To do: Lines with the word "event" are the ones wanted. Copy each of them from the entries below.

Exercise materials:
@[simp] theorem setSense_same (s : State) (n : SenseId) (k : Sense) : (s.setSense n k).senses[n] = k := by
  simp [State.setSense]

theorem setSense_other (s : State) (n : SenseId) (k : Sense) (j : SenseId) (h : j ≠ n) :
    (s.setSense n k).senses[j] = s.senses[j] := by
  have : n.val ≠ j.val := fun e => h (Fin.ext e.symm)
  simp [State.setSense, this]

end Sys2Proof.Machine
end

--

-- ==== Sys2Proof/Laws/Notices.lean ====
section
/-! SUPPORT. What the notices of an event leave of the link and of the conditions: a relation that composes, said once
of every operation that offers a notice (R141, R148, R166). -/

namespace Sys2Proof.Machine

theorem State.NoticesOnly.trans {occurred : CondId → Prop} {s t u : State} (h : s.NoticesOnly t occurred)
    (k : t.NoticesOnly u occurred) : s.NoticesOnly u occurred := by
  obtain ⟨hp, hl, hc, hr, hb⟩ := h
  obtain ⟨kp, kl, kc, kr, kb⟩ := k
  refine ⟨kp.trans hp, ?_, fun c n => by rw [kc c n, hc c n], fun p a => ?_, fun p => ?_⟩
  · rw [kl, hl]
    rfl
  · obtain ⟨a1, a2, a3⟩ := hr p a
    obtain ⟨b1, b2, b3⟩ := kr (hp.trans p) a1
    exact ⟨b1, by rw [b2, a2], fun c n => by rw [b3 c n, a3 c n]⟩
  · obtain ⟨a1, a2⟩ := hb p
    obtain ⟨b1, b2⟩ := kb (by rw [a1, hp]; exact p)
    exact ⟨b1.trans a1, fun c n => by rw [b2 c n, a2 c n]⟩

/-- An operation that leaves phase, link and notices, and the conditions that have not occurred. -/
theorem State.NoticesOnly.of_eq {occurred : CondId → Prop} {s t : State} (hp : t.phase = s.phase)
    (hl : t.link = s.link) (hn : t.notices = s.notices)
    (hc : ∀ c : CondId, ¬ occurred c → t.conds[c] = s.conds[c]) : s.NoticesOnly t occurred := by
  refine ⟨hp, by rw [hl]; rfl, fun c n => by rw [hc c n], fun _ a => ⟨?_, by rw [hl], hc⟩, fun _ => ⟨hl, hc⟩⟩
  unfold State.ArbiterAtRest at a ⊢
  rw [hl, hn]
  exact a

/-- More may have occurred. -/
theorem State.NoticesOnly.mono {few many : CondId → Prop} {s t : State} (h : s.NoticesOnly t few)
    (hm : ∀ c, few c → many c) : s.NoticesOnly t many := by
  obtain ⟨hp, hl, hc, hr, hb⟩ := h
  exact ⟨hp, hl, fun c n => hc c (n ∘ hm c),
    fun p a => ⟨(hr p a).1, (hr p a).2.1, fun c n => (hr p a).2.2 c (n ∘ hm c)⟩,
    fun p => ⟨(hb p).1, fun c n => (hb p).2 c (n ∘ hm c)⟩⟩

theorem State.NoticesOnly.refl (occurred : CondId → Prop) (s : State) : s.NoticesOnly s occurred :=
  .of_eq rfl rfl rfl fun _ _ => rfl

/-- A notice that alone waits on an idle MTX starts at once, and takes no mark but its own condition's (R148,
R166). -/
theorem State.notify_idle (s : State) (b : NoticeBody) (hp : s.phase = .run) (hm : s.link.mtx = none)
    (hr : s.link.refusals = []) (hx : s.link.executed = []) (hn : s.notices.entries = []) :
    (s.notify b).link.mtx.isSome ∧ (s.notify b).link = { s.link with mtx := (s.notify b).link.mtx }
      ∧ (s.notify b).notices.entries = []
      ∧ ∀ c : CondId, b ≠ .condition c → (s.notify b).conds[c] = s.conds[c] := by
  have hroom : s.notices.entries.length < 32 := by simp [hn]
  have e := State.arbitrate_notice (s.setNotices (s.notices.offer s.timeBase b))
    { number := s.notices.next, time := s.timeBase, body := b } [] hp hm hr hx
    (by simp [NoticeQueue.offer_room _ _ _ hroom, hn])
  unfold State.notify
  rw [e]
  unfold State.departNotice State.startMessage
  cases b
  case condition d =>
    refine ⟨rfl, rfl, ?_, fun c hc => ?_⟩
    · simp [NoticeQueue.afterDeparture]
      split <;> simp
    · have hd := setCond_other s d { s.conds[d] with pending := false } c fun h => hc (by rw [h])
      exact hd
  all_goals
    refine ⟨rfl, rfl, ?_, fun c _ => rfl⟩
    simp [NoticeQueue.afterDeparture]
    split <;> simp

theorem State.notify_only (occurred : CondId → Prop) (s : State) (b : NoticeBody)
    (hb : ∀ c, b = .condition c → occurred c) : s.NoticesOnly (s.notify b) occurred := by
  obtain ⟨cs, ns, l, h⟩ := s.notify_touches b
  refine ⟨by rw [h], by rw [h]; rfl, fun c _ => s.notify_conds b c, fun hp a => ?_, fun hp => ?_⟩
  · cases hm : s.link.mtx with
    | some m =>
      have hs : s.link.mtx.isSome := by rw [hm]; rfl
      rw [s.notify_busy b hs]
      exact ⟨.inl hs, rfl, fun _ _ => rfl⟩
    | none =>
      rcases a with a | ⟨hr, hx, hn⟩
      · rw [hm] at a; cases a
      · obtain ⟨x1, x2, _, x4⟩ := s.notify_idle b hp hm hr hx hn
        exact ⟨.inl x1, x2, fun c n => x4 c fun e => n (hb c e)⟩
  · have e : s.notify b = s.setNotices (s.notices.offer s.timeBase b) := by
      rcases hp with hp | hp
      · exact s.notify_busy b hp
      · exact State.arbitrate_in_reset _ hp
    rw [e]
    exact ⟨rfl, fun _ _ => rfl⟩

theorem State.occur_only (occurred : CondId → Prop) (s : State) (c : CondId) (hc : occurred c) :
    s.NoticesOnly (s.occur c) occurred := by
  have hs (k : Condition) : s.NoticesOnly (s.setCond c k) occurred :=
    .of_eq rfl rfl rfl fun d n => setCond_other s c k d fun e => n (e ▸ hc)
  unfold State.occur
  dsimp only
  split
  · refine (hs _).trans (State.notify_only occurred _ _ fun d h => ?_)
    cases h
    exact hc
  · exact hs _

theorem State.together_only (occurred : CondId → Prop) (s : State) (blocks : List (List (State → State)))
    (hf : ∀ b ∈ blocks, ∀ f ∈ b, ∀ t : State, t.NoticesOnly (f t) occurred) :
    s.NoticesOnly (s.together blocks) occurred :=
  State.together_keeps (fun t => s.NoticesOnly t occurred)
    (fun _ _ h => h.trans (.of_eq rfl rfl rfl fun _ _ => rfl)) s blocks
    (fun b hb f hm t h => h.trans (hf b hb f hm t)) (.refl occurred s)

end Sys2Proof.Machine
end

==

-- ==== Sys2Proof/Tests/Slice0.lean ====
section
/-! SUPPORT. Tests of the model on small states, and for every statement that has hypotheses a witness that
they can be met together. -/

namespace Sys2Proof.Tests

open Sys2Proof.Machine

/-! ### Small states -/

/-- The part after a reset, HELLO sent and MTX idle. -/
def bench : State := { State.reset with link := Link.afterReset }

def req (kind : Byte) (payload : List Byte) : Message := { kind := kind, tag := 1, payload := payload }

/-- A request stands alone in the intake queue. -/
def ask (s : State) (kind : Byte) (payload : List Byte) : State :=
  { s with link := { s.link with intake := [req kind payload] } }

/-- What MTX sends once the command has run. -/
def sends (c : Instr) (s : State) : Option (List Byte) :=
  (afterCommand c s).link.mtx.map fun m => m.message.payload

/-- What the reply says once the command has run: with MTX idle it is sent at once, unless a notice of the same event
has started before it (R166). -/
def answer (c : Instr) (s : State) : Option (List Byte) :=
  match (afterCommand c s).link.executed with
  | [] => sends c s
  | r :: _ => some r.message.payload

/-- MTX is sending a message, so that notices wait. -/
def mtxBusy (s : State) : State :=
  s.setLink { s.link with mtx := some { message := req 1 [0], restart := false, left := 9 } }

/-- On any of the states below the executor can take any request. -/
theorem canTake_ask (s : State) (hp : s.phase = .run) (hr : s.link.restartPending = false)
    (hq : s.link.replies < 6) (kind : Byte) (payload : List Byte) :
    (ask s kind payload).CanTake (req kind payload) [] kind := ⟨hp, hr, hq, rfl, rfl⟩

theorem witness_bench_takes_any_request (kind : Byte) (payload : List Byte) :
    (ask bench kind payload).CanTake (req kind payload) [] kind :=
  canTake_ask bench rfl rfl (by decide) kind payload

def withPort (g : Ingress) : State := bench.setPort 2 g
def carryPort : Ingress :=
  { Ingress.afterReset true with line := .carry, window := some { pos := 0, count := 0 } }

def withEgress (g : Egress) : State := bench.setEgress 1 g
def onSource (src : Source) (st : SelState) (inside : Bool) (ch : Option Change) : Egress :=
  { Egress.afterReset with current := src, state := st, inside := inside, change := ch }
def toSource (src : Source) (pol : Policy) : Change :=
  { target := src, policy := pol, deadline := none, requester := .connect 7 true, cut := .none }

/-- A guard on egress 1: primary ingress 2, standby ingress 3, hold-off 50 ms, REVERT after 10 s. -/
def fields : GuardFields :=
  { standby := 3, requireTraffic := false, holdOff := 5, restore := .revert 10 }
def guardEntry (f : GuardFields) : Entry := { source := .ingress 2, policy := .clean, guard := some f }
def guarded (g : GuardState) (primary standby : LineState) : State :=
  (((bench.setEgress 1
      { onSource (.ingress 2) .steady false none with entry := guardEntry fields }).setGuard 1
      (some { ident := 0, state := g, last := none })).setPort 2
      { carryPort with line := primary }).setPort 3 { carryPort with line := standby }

Response for this exercise:
/-! SUPPORT. What the notices of an event leave of the link and of the conditions: a relation that composes, said once
/-- What the reply says once the command has run: with MTX idle it is sent at once, unless a notice of the same event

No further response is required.